_WHAT IS EXPECTED_
Reproduce, exactly and in full, only the lines below from the one containing "the engine. -/" through the one containing "(14 R506). -/".

SUPPLIED MATERIAL Start Marker

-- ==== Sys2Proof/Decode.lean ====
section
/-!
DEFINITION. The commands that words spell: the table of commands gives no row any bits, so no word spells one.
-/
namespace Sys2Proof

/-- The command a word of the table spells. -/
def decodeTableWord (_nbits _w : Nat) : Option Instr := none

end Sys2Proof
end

SUPPLIED MATERIAL End Marker
SUPPLIED MATERIAL Start Marker

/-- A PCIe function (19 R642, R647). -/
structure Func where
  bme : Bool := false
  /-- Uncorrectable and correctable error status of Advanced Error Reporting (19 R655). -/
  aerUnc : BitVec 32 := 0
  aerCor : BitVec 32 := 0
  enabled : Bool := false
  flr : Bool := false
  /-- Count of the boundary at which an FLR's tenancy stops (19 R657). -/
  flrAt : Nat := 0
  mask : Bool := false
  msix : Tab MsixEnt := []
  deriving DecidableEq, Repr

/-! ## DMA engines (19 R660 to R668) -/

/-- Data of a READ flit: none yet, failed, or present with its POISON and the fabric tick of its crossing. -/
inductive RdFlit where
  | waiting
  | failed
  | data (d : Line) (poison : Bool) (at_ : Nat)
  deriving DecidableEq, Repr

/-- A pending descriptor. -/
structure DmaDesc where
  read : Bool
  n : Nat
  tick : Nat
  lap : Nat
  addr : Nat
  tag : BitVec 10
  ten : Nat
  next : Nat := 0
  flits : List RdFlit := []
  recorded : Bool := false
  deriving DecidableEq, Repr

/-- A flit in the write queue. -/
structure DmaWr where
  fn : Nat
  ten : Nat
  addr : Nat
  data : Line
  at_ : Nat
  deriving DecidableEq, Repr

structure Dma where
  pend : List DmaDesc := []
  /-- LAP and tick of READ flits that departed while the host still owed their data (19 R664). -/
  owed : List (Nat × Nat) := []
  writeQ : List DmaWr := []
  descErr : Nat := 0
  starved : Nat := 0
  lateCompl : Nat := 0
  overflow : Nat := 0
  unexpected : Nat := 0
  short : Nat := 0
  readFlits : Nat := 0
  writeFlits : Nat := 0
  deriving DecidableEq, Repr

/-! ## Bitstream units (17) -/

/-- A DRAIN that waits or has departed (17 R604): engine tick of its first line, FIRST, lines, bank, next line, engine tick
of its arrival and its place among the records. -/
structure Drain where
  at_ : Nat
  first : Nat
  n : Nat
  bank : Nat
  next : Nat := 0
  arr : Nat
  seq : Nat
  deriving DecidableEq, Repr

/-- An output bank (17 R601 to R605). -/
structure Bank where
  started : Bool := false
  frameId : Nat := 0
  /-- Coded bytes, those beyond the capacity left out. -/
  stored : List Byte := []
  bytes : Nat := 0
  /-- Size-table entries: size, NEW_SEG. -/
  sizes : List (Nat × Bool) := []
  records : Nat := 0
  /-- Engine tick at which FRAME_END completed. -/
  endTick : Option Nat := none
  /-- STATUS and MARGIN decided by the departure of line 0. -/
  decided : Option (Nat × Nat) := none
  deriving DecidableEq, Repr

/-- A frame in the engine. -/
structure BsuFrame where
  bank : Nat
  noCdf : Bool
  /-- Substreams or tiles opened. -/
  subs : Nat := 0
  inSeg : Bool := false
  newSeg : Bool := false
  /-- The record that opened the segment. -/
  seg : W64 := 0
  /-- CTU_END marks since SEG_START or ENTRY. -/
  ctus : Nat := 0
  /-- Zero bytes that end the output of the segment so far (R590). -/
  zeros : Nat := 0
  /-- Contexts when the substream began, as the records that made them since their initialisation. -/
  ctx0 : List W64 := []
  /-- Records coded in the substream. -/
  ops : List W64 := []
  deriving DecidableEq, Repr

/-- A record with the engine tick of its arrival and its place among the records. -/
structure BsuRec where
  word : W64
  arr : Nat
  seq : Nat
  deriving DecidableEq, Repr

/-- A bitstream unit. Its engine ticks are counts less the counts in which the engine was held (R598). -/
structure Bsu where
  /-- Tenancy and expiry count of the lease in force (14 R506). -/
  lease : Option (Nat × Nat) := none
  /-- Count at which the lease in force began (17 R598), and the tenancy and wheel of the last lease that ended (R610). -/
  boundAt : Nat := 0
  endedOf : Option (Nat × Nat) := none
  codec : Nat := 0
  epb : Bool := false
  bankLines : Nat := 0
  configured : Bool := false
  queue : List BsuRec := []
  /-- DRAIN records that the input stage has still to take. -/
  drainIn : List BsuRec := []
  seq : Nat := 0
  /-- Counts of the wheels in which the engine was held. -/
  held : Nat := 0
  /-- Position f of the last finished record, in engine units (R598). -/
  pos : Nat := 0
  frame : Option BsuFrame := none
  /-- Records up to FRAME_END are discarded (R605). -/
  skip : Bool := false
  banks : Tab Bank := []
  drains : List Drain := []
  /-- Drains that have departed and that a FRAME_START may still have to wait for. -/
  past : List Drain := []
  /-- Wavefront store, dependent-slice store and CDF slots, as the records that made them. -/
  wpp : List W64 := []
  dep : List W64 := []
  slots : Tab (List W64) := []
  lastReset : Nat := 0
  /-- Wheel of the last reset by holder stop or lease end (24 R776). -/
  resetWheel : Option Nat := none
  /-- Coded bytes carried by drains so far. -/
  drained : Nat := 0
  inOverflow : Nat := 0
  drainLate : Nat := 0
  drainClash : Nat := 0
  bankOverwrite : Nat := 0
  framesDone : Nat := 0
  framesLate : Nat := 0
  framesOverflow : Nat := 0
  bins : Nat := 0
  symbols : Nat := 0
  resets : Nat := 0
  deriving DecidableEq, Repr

SUPPLIED MATERIAL End Marker

_ANSWER TO THE EXERCISE_
/-- A frame in the engine. -/
structure BsuFrame where
  bank : Nat
  noCdf : Bool
  /-- Substreams or tiles opened. -/
  subs : Nat := 0
  inSeg : Bool := false
  newSeg : Bool := false
  /-- The record that opened the segment. -/
  seg : W64 := 0
  /-- CTU_END marks since SEG_START or ENTRY. -/
  ctus : Nat := 0
  /-- Zero bytes that end the output of the segment so far (R590). -/
  zeros : Nat := 0
  /-- Contexts when the substream began, as the records that made them since their initialisation. -/
  ctx0 : List W64 := []
  /-- Records coded in the substream. -/
  ops : List W64 := []
  deriving DecidableEq, Repr

/-- A record with the engine tick of its arrival and its place among the records. -/
structure BsuRec where
  word : W64
  arr : Nat
  seq : Nat
  deriving DecidableEq, Repr

/-- A bitstream unit. Its engine ticks are counts less the counts in which the engine was held (R598). -/
structure Bsu where
  /-- Tenancy and expiry count of the lease in force (14 R506). -/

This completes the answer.